New Delhi, April 9 In a significant move that may bring relief to borrowers, the Reserve Bank of India (RBI) on Wednesday announced a 0.25% cut in the repo rate, bringing it down from 6.25% to 6.00%. The decision was announced by RBI Governor Sanjay Malhotra following the conclusion of the three-day Monetary Policy Committee (MPC) meeting, the first of the financial year 2025-26.

Loan EMIs May Fall as Interest Rates Ease
The repo rate cut is likely to result in reduced interest rates on home loans, car loans, and personal loans, potentially easing EMIs for borrowers. The policy rate cut is expected to help stimulate borrowing, enhance liquidity, and boost consumer spending.
Governor Malhotra stated, “The MPC unanimously voted to reduce the repo rate by 25 basis points to 6%. India’s economy is on the right trajectory, and signs of recovery remain consistent. However, global uncertainties, especially due to U.S. trade tariffs, require a cautious monetary approach.”

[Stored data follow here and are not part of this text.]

/-- Whether a record is the atomic's: equal but for the fields that are zero. -/
def recordIs (r mine : Nat) : Bool := bitsAt r 48 12 == bitsAt mine 48 12 && bitsAt r 107 21 == bitsAt mine 107 21 && bitsAt r 64 40 == bitsAt mine 64 40

/-- A floating-point atomic arrives at its slice in replay mode (R341), for the address `a` of its partition's memory. -/
def State.replayArrive (s : State) (t : TileId) (k : SlotId) (o : Op) (a seq ext : Nat) : State :=
  let tag := (s.tile t).tag.toNat
  let p := s.part tag
  let sl := p.sliceOf a
  let mine := s.ordRecord t k a seq
  match s.replayList tag sl a with
  | [] => (s.diverged tag).atomApply t k o ext
  | r :: l =>
    if recordIs r.2 mine then (s.ordMatch tag sl r.1).atomApply t k o ext
    else if l.any fun q => recordIs q.2 mine then
      s.modPart tag fun q => { q with logHeld := q.logHeld ++ [(sl, t, k, o.id, s.time.tai + Nat.max 1 (bitsAt p.ordctl.toNat 32 32) * 1000)] }
    else (s.diverged tag).atomApply t k o ext

/-- Whether an atomic is held by a slice. -/
def Part.holding (p : Part) (t : TileId) (k : SlotId) (op : Nat) : Option (Nat × Nat) :=
  (p.logHeld.find? fun h => h.2.1 == t && h.2.2.1 == k && h.2.2.2.1 == op).map fun h => (h.1, h.2.2.2.2)

def State.unhold (s : State) (tag : Nat) (t : TileId) (k : SlotId) (op : Nat) : State :=
  s.modPart tag fun q => { q with logHeld := q.logHeld.filter fun h => !(h.2.1 == t && h.2.2.1 == k && h.2.2.2.1 == op) }

/-- ATOMIC_PERFORM (R316, R340, R341): an atomic arrives at its home and is applied, logged in record mode. -/
def execAtomicPerform (t : TileId) (k : SlotId) (op : Nat) (ext : Nat) (s : State) : Host.Outcome State Fault Refusal :=
  s.happenAt t fun s => match (s.slot t k).opOf op with
    | none => s
    | some o => match o.pieces with
      | [pc] =>
        let tag := (s.tile t).tag.toNat
        let p := s.part tag
        if (s.slot t k).sendable o 0 pc ∧ (p.holding t k op).isNone then
          match o.kind with
          | .amo _ _ _ _ => s.atomApply t k o ext
          | .amof _ _ _ seq =>
            match o.ordHome with
            | none => s.atomApply t k o ext
            | some a =>
              let sl := p.sliceOf a
              if p.ordMode = 1 then s.atomApply t k o ext fun s => s.ordAppend tag sl (s.ordRecord t k a seq)
              else if p.ordMode = 2 ∧ p.logLeft.contains sl = false then s.replayArrive t k o a seq ext
              else s.atomApply t k o ext
          | _ => s
        else s
      | _ => s

/-- REPLAY_HOLD_RELEASE (R341): every earlier record of the line has been matched. -/
def execReplayHoldRelease (t : TileId) (k : SlotId) (op : Nat) (s : State) : Host.Outcome State Fault Refusal :=
  s.happenAt t fun s =>
    let tag := (s.tile t).tag.toNat
    match (s.slot t k).opOf op, (s.part tag).holding t k op with
    | some o, some (sl, _) => (match o.kind, s.replayList tag sl (o.ordHome.getD o.addr) with
      | .amof _ _ _ seq, r :: _ =>
        if recordIs r.2 (s.ordRecord t k (o.ordHome.getD o.addr) seq) then ((s.unhold tag t k op).ordMatch tag sl r.1).atomApply t k o 0 else s
      | _, _ => s)
    | _, _ => s

/-- REPLAY_TIMEOUT (R341): the slice leaves replay and applies what it held in arrival order. -/
def execReplayTimeout (t : TileId) (k : SlotId) (op : Nat) (s : State) : Host.Outcome State Fault Refusal :=
  s.happenAt t fun s =>
    let tag := (s.tile t).tag.toNat
    match (s.part tag).holding t k op with
    | none => s
    | some (sl, due) =>
      if s.time.tai < due then s
      else
        let mine := (s.part tag).logHeld.filter fun h => h.1 = sl
        let s1 := (s.diverged tag).modPart tag fun q => { q with logLeft := sl :: q.logLeft, logHeld := q.logHeld.filter fun h => h.1 ≠ sl }
        mine.foldl (fun s h => match (s.slot h.2.1 h.2.2.1).opOf h.2.2.2.1 with
          | some o => s.atomApply h.2.1 h.2.2.1 o 0
          | none => s) s1

end Sys2Proof.Machine
end

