/-- A write of 8 bytes (2 of a table entry) at an offset takes effect under its register's own rule. DBGRESP's signed
block comes with the event DBGRESP or in a posted write. -/
def State.regWrite (s : State) (fn : FnId) (off : Nat) (v : Word) : State :=
  if !s.answers fn off ∨ off % regBytes off ≠ 0 then s
  else if 0x80000 ≤ off then
    if fn.val ≠ 0 then s
    else if off = 0x80008 then
      (if !s.booted then s.recoveryEn (s.psel.toNat % 256)
       else if v.getLsbD 0 then s.enablePart (s.psel.toNat % 256) else s.disablePart (s.psel.toNat % 256))
    else if 0x80800 ≤ off ∧ off < 0x80A00 then s.writeQcfg ⟨(off - 0x80800) / 8 % 64, Nat.mod_lt _ (by decide)⟩ v
    else if 0x82000 ≤ off ∧ off < 0x82800 then s.writeVfbind ((off - 0x82000) / 8) v
    else if 0x84000 ≤ off ∧ off < 0x85000 ∧ off % 16 = 0 then s.writeVfCtxbase ((off - 0x84000) / 16) v
    else if 0x90000 ≤ off ∧ off < 0x91000 ∧ off % 0x100 = 0 then s.writeHubMon ⟨(off - 0x90000) / 0x100 % 16, Nat.mod_lt _ (by decide)⟩ v
    else if off = 0x92000 then s.writeTbcfg v
    else s.plainWrite fn off v
  else if off < 0x40200 ∧ 0x40000 ≤ off ∧ off % 32 = 0x10 then s.partReg fn off fun tag s => s.writeRegionCtl tag (off % 0x200 / 32) v
  else if 0x40200 ≤ off ∧ off < 0x40280 then s.partReg fn off fun tag s => s.writeRange tag (off % 0x80 / 16) (off % 16 == 8) v
  else if 0x40400 ≤ off ∧ off ≤ 0x40410 then s.partReg fn off fun tag s => s.writeOrd tag ((off - 0x40400) / 8) v
  else if off = 0x40308 then s.partReg fn off fun tag s => s.modPart tag fun p => { p with remCache := [] }
  else if off = 0x40320 then s.partReg fn off fun tag s =>
    ((s.part tag).rempf.filter fun r => r.1 == v.setWidth 16).foldl (fun s r =>
      (s.emit (.pageAnswer r.2 (BitVec.ofNat 8 tag) (s.part tag).epoch r.1 (bitsAt v.toNat 16 2))).modPart tag fun p => { p with rempf := p.rempf.filter fun q => q != r }) s
  else if off = 0x40600 then s.writeLsubmit fn v
  else if off = 0x40720 then s.writeAttreq fn v
  else if off = 0x40740 then s.writeDbgreq fn v
  else if 0x41000 ≤ off ∧ off < 0x45000 ∧ off % 64 = 0x38 then s.commitWindow fn ((off - 0x41000) / 64)
  else if off = 0x47000 then s.partReg fn off fun tag s => s.modPart tag fun p => { p with monsel := v &&& 0x1FFF }
  else if off = 0x47100 then s.partReg fn off fun tag s => s.writeSliceMon tag v
  else s.plainWrite fn off v

/-! ## Reads of BAR 0 -/

/-- Partition registers at an offset: the read (R402). The physical function sees every monitor source (R411). -/
def State.readPartReg (s : State) (pf : Bool) (tag off : Nat) : Word :=
  let p := s.part tag
  if 0x40000 ≤ off ∧ off < 0x40200 then p.regions[(off - 0x40000) / 8 % 64]'(Nat.mod_lt _ (by decide))
  else if 0x40200 ≤ off ∧ off < 0x40280 then p.ranges[(off - 0x40200) / 8 % 16]'(Nat.mod_lt _ (by decide))
  else if 0x41000 ≤ off ∧ off < 0x45000 then
    let e := p.entry ((off - 0x41000) / 64)
    if e.state = 0 ∨ off % 64 = 0x38 then 0 else w64 (bitsAt e.record (8 * (off % 64)) 64)
  else if 0x47100 ≤ off ∧ off < 0x47198 then
    let src := bitsAt p.sliceMonAt.cfg.toNat 0 10
    p.sliceMonAt.get (pf || s.allowed tag src) (src == 0x213) ((off - 0x47100) / 8)
  else match off with
    | 0x40300 => p.remroot | 0x40310 => p.rempfq | 0x40318 => p.rempfhead
    | 0x40400 => p.ordctl | 0x40408 => p.ordbase | 0x40410 => p.ordseg | 0x40500 => p.svcbase
    | 0x40800 => p.fltlog | 0x40808 => p.flthead | 0x40810 => p.fltcfg | 0x47000 => p.monsel
    | _ => 0

/-- CTXSTAT of a function (R441). -/
def State.ctxstat (s : State) (f : FnId) : Word :=
  w64 (bool01 (s.parts.any fun p => p.2.resident == some f) * 2 + bool01 (mapFind s.saved f.val).isSome)

/-- Function registers at an offset: the read. -/
def State.readFnReg (s : State) (fn : FnId) (off : Nat) : Word :=
  let f := s.func fn
  if 0x40748 ≤ off ∧ off < 0x40768 then f.dbgchal[(off - 0x40748) / 8 % 4]'(Nat.mod_lt _ (by decide))
  else match off with
    | 0x40608 => f.lstat | 0x40720 => f.attreq | 0x40728 => f.attstat | 0x40740 => f.dbgreq
    | 0x40818 => if fn.val = 0 then 0 else f.ctxbase
    | 0x40820 => if fn.val = 0 then 0 else s.ctxstat fn
    | _ => 0

/-- The physical function's block: the read. -/
def State.readBlock (s : State) (off : Nat) : Word :=
  let tag := s.psel.toNat % 256
  let p := if tag = 0 then { Part.reset with thmax := 0 } else s.part tag
  let entries (m : Map (BitVec 16)) (o : Nat) : Word :=
    w64 (layBytes ((natsFrom (o / 2) 4).map fun i => (2, (mapGet 0 m i).toNat)))
  if 0x80800 ≤ off ∧ off < 0x80A00 then s.qcfg[(off - 0x80800) / 8 % 64]'(Nat.mod_lt _ (by decide))
  else if 0x81000 ≤ off ∧ off < 0x81400 then entries p.groups (off - 0x81000)
  else if 0x81400 ≤ off ∧ off < 0x81800 then entries p.tiles (off - 0x81400)
  else if 0x82000 ≤ off ∧ off < 0x82800 then (s.func (fnOf ((off - 0x82000) / 8 + 1))).vfbind
  else if 0x84000 ≤ off ∧ off < 0x85000 then
    let f := fnOf ((off - 0x84000) / 16 + 1)
    if off % 16 = 0 then (s.func f).ctxbase else s.ctxstat f
  else if 0x88000 ≤ off ∧ off < 0x90000 then
    let c := (off - 0x88000) / 8
    if tag = 0 then 0 else mapGet 0 p.window c ||| w64 (s.rlat (BitVec.ofNat 12 c) * 2 ^ 16)
  else if 0x90000 ≤ off ∧ off < 0x91000 ∧ off % 0x100 < 0x98 then
    (s.hubMon[(off - 0x90000) / 0x100 % 16]'(Nat.mod_lt _ (by decide))).get true true (off % 0x100 / 8)
  else if 0xC0000 ≤ off ∧ off < 0xC8000 then w64 (layBytes ((natsFrom (off - 0xC0000) 8).map fun i => (1, (mapGet 0 s.allow i).toNat)))
  else match off with
    | 0x80000 => s.psel
    | 0x80008 => if tag = 0 then 0 else w64 (p.cfgerr.toNat * 16 + bool01 p.clearing * 4 + bool01 (s.busy tag) * 2 + bool01 p.en)
    | 0x80010 => w64 (p.thmax.toNat * 2 ^ 32 + p.share.toNat)
    | 0x80018 => p.hier | 0x80020 => p.wayb | 0x80028 => p.hostlim | 0x80030 => p.linklim
    | 0x82800 => s.binderr | 0x92000 => s.time.tbcfg
    | _ => 0

/-- A read of 8 bytes at an offset of BAR 0 (R401): an unbound virtual function reads zero. -/
def State.regRead (s : State) (fn : FnId) (off : Nat) : State × Word :=
  if !s.answers fn off then (s, 0)
  else if 0x80000 ≤ off then
    (if fn.val ≠ 0 then (s, 0)
     else if 0x82C00 ≤ off ∧ off < 0x83400 then s.readFlrstat ((off - 0x82C00) / 8)
     else (s, s.readBlock off))
  else if fn.val ≠ 0 ∧ s.fnTag fn = 0 then (s, 0)
  else if fnOffset off then (s, s.readFnReg fn off)
  else if s.regTag fn = 0 then (s, 0)
  else (s, s.readPartReg (fn.val == 0) (s.regTag fn) off)

/-! ## Events of single registers (R387) -/

/-- The host writes a register: at once, or behind the function's earlier posted writes. -/
def State.hostReg (s : State) (fn : FnId) (off : Nat) (v : Word) : State := s.barWrite fn off v fun s => s.regWrite fn off v

/-- REGION_ENABLE (R158). -/
def execRegionEnable (fn : FnId) (n : Fin 16) (v : Word) (s : State) : Host.Outcome State Fault Refusal :=
  s.happen fun s => if v.getLsbD 0 then s.hostReg fn (0x40010 + 32 * n.val) v else s

/-- REGION_DISABLE (R165). -/
def execRegionDisable (fn : FnId) (n : Fin 16) (v : Word) (s : State) : Host.Outcome State Fault Refusal :=
  s.happen fun s => if v.getLsbD 0 then s else s.hostReg fn (0x40010 + 32 * n.val) v

/-- PROTECTION_RANGE_WRITE (R264). -/
def execProtectionRangeWrite (fn : FnId) (n : Fin 8) (hi : Bool) (v : Word) (s : State) : Host.Outcome State Fault Refusal :=
  s.happen fun s => s.hostReg fn (0x40200 + 16 * n.val + (if hi then 8 else 0)) v

/-- REMINV (R271). -/
def execReminv (fn : FnId) (s : State) : Host.Outcome State Fault Refusal := s.happen fun s => s.hostReg fn 0x40308 0

/-- REMPFRSP (R435). -/
def execRempfrsp (fn : FnId) (v : Word) (s : State) : Host.Outcome State Fault Refusal := s.happen fun s => s.hostReg fn 0x40320 v

/-- ORDER_LOG_CONFIG_WRITE (R338). -/
def execOrderLogConfigWrite (fn : FnId) (r : Fin 3) (v : Word) (s : State) : Host.Outcome State Fault Refusal :=
  s.happen fun s => s.hostReg fn (0x40400 + 8 * r.val) v

/-- LSUBMIT (R387). -/
def execLsubmit (fn : FnId) (v : Word) (s : State) : Host.Outcome State Fault Refusal := s.happen fun s => s.hostReg fn 0x40600 v

/-- PARTITION_ENABLE (R398): PCTL with EN = 1, of the partition that PSEL selects. -/
def execPartitionEnable (s : State) : Host.Outcome State Fault Refusal := s.happen fun s => s.hostReg 0 0x80008 1

/-- PARTITION_DISABLE (R399). -/
def execPartitionDisable (s : State) : Host.Outcome State Fault Refusal := s.happen fun s => s.hostReg 0 0x80008 0

/-- TEARDOWN_COMPLETE (R399). -/
def execTeardownComplete (tag : Tag) (s : State) : Host.Outcome State Fault Refusal :=
  s.happen fun s => if (s.part tag.toNat).clearing then s.setPart tag.toNat Part.reset else s
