-- ==== Sys2Proof/Certificates/Slice0/Obligations.lean ====
section
/-!
DEFINITION. The statements about the model, each formalising rules of spec/ (OBLIGATIONS.json cites them), and the words
they share.
-/
namespace Sys2Proof.Claims
open Sys2Proof.Machine

/-! ## What an instruction that completes does to one register -/

/-- `i` completes from `s`: g[d] holds `v` (g0 reads zero), the PC advances and nothing else changes. -/
def SetsG (s : State) (i : Instr) (d : G) (v : Word) : Prop :=
  ∃ t, exec i s = .next t ∧ t.me.gr d = (if d = 0 then 0 else v) ∧ Advanced s t ∧ Kept s t [rG d]

/-- The same for a predicate; p0 reads true. -/
def SetsP (s : State) (i : Instr) (d : P) (v : Bool) : Prop :=
  ∃ t, exec i s = .next t ∧ t.me.pr d = (if d = 0 then true else v) ∧ Advanced s t ∧ Kept s t [rP d]

/-- The same for an f register. -/
def SetsF (s : State) (i : Instr) (d : F) (v : Word) : Prop :=
  ∃ t, exec i s = .next t ∧ t.me.fr d = v ∧ Advanced s t ∧ Kept s t [rF d]

/-- The same for a k register. -/
def SetsK (s : State) (i : Instr) (d : K) (v : Word) : Prop :=
  ∃ t, exec i s = .next t ∧ t.me.kr d = v ∧ Advanced s t ∧ Kept s t [rK d]

/-! ## The width of class 0x03 and 0x04 (R166) -/

/-- An operation on the low 32 bits, zero-extended, or on all 64. -/
def atW1 (w : Bool) (f : ∀ m, BitVec m → BitVec m) (a : Word) : Word :=
  if w then (f 32 (a.setWidth 32)).setWidth 64 else f 64 a

/-- The same with two sources. -/
def atW2 (w : Bool) (f : ∀ m, BitVec m → BitVec m → BitVec m) (a b : Word) : Word :=
  if w then (f 32 (a.setWidth 32) (b.setWidth 32)).setWidth 64 else f 64 a b

/-- A condition on the low 32 bits of two sources, or on all 64. -/
def condW (w : Bool) (f : ∀ m, BitVec m → BitVec m → Bool) (a b : Word) : Bool :=
  if w then f 32 (a.setWidth 32) (b.setWidth 32) else f 64 a b

/-! ## Traps -/


/-- A slot in which a trap enters the handler at once: not in trap mode, a handler there is, no long result outstanding,
no access unconfirmed (R421, R430). -/
structure Trappable (s : State) : Prop where
  on : s.power ≠ .off
  tm : s.me.tm = false
  handler : s.myTile.trapvec &&& ~~~3 ≠ 0
  longs : s.me.longs = 0
  sure : s.me.ra = none

/-- A trap was taken (R421): the handler's address in the PC, the cause in TRAPCAUSE, TRAPPC and TRAPVAL, and no other
register, counter, stream or byte of memory changed. -/
structure TrapTaken (s t : State) (code info : Nat) (pc val : Word) : Prop where
  at_ : t.me.pc = s.myTile.trapvec &&& ~~~3
  cause : t.me.tm = true ∧ t.me.tcode = BitVec.ofNat 8 code ∧ t.me.tinfo = BitVec.ofNat 8 info
  saved : t.me.trappc = pc ∧ t.me.trapval = val
  regs : t.me.g = s.me.g ∧ t.me.f = s.me.f ∧ t.me.v = s.me.v ∧ t.me.p = s.me.p ∧ t.me.k = s.me.k
  left : t.me.fcsr = s.me.fcsr ∧ t.me.cntl = s.me.cntl ∧ t.me.cnts = s.me.cnts ∧ t.me.save = s.me.save ∧
    t.me.streams = s.me.streams ∧ t.me.ops = s.me.ops ∧ t.me.active = s.me.active
  outside : OutsideKept s t

/-- `i` traps. -/
def Traps (s : State) (i : Instr) (code info : Nat) (pc val : Word) : Prop :=
  ∃ t, exec i s = .next t ∧ TrapTaken s t code info pc val

/-- What an instruction needs beyond its own operands: the module on, the guard passing with nothing wrong about it. -/
structure GuardSound (s : State) (h : Hdr) : Prop where
  on : s.power ≠ .off
  guard : s.me.guardOk h = true
  free : s.me.chkHazard = true → rP h.gp ∉ s.me.pending
  sound : rP h.gp ∉ s.me.bad
  sure : s.me.ra = none

/-- No byte of HBM or of any tile store changes. -/
def MemoryKept (s t : State) : Prop :=
  (∀ a, t.hbmByte a = s.hbmByte a) ∧ ∀ u a, Memory.get (t.tile u).store a = Memory.get (s.tile u).store a

end Sys2Proof.Claims

open Sys2Proof Sys2Proof.Machine Sys2Proof.Claims

/-! ## Encoding and the step -/

namespace Sys2Proof.Claims

/-- A whole word from its three 32-bit words, word 2 the highest (R50). -/
def words (w2 w1 w0 : BitVec 32) : InsnWord := w2 ++ w1 ++ w0

end Sys2Proof.Claims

The RBI has also revised its GDP growth forecast for FY 2025-26, lowering it from 6.7% to 6.5% in light of the evolving global economic environment.
What Is the Repo Rate?
The repo rate is the interest rate at which the RBI lends money to commercial banks. A reduction in this rate lowers the cost of funds for banks, allowing them to offer loans at more affordable rates to consumers and businesses. This helps to stimulate economic activity by boosting credit demand and investment.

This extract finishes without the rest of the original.